◆ **WORK REQUEST**:
Among the entries below, how many lines have the word "Vector"? Answer only with the number.
─── INFORMATION GIVEN
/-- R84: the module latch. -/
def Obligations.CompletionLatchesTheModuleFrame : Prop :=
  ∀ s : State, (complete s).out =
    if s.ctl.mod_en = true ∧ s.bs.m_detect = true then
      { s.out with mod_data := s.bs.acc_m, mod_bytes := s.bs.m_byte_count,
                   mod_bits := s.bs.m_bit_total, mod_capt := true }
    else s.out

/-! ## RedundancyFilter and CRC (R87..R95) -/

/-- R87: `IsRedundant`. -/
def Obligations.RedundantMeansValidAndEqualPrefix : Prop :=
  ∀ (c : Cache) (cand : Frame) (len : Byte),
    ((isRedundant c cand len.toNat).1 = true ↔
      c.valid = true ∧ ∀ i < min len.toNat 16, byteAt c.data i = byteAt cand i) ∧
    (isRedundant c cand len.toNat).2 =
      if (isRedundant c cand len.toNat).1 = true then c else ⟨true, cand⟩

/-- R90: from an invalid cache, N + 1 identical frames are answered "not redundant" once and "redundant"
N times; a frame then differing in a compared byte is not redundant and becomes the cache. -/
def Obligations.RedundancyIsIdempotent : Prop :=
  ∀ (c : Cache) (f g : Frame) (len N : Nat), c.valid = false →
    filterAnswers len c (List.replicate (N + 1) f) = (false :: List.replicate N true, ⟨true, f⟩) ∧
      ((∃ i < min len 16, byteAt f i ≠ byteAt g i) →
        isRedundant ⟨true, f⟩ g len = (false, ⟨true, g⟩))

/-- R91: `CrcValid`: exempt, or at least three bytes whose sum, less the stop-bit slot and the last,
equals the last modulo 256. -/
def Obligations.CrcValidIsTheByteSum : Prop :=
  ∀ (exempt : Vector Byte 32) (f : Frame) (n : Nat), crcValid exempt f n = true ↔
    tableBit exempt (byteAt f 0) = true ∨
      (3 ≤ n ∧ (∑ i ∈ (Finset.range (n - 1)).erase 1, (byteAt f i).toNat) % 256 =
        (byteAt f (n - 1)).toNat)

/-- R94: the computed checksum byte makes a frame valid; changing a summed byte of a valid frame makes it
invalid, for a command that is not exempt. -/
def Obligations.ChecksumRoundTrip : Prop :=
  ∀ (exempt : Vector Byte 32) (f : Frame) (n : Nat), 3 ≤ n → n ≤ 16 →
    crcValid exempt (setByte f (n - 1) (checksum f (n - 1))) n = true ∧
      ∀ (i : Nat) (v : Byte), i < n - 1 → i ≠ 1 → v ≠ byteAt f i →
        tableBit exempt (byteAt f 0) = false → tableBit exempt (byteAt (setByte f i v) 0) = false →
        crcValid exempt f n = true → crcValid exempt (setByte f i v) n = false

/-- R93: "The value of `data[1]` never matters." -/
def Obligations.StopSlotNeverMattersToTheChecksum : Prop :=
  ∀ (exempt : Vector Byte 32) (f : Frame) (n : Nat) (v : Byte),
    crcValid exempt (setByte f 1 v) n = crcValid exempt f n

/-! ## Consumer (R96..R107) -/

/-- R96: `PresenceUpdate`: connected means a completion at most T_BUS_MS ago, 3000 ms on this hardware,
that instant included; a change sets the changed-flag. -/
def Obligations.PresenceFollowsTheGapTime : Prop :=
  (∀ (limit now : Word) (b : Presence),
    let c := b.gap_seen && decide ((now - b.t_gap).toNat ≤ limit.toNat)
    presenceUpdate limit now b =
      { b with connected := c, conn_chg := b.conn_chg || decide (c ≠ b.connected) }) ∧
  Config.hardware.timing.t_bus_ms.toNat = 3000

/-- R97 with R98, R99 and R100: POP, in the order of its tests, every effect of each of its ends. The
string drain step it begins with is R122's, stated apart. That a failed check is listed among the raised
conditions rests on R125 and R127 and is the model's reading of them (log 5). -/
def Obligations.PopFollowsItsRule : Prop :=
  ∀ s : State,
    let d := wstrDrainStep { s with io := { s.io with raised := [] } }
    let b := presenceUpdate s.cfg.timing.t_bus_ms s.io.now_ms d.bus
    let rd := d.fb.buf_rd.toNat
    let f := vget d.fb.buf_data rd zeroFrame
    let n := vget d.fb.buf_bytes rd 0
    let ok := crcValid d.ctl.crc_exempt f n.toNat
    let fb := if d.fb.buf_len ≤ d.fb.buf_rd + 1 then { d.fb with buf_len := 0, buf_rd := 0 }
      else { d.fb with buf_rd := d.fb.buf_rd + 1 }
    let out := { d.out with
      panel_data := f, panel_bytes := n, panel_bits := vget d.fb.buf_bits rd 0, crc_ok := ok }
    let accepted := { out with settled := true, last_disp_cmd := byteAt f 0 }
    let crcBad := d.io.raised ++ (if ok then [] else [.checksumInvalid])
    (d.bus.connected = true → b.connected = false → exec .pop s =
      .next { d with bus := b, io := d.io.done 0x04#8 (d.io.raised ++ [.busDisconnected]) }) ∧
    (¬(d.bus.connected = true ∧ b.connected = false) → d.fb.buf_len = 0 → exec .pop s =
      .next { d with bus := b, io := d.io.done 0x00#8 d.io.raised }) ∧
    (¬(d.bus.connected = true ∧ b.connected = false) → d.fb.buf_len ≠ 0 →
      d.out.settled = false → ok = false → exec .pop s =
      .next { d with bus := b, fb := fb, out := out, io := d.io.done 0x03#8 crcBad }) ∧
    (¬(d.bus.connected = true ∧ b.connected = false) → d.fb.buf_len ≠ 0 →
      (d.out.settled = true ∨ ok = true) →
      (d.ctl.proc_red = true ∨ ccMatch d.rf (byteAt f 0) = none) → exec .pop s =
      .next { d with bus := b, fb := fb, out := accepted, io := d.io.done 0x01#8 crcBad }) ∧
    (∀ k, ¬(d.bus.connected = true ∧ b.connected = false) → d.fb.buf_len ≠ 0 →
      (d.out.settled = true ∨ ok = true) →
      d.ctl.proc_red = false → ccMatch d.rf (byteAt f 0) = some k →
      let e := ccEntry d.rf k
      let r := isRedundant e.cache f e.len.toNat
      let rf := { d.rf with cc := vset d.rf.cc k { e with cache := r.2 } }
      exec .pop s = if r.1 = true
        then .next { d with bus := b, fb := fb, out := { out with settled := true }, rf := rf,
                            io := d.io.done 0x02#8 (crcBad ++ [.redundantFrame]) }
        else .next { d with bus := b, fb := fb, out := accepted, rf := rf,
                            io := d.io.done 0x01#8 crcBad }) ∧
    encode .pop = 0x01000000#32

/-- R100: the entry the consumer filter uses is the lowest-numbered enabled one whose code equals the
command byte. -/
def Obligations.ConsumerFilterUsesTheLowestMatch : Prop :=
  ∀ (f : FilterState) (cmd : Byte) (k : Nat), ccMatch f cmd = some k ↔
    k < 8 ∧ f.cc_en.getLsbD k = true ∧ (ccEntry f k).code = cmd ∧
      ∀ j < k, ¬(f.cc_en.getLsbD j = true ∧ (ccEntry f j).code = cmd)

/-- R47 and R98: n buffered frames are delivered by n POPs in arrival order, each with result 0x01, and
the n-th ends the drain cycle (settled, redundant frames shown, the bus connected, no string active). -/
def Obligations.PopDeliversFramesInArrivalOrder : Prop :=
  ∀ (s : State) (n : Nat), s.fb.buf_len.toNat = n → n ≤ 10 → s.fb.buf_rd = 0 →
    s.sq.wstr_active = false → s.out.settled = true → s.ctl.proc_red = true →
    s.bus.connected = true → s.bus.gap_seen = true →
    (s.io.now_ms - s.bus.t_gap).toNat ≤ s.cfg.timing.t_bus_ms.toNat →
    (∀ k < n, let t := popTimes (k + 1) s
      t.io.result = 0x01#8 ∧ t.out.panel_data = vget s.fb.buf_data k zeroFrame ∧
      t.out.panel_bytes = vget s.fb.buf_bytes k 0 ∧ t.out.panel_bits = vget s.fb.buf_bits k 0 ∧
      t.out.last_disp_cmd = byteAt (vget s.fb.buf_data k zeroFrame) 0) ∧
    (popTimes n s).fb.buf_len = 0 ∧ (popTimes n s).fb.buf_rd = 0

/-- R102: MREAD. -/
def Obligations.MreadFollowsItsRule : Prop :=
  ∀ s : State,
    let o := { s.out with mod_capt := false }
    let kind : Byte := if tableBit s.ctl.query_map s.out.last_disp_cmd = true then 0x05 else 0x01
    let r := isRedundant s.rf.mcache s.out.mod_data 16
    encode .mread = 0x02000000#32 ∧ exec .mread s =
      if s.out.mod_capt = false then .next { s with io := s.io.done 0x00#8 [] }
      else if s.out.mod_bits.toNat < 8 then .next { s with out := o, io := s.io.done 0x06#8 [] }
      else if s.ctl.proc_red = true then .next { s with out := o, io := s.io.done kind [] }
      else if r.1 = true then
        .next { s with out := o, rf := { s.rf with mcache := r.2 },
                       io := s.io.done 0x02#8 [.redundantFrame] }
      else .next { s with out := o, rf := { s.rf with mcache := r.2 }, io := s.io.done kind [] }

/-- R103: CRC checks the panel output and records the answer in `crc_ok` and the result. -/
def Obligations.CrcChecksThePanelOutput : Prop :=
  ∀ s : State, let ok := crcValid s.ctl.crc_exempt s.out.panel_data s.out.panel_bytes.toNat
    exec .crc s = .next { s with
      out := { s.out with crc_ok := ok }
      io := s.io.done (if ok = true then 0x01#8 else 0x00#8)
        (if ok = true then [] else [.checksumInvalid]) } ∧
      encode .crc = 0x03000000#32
──────
◆ **RESPONSE TO THE EXERCISE**:
3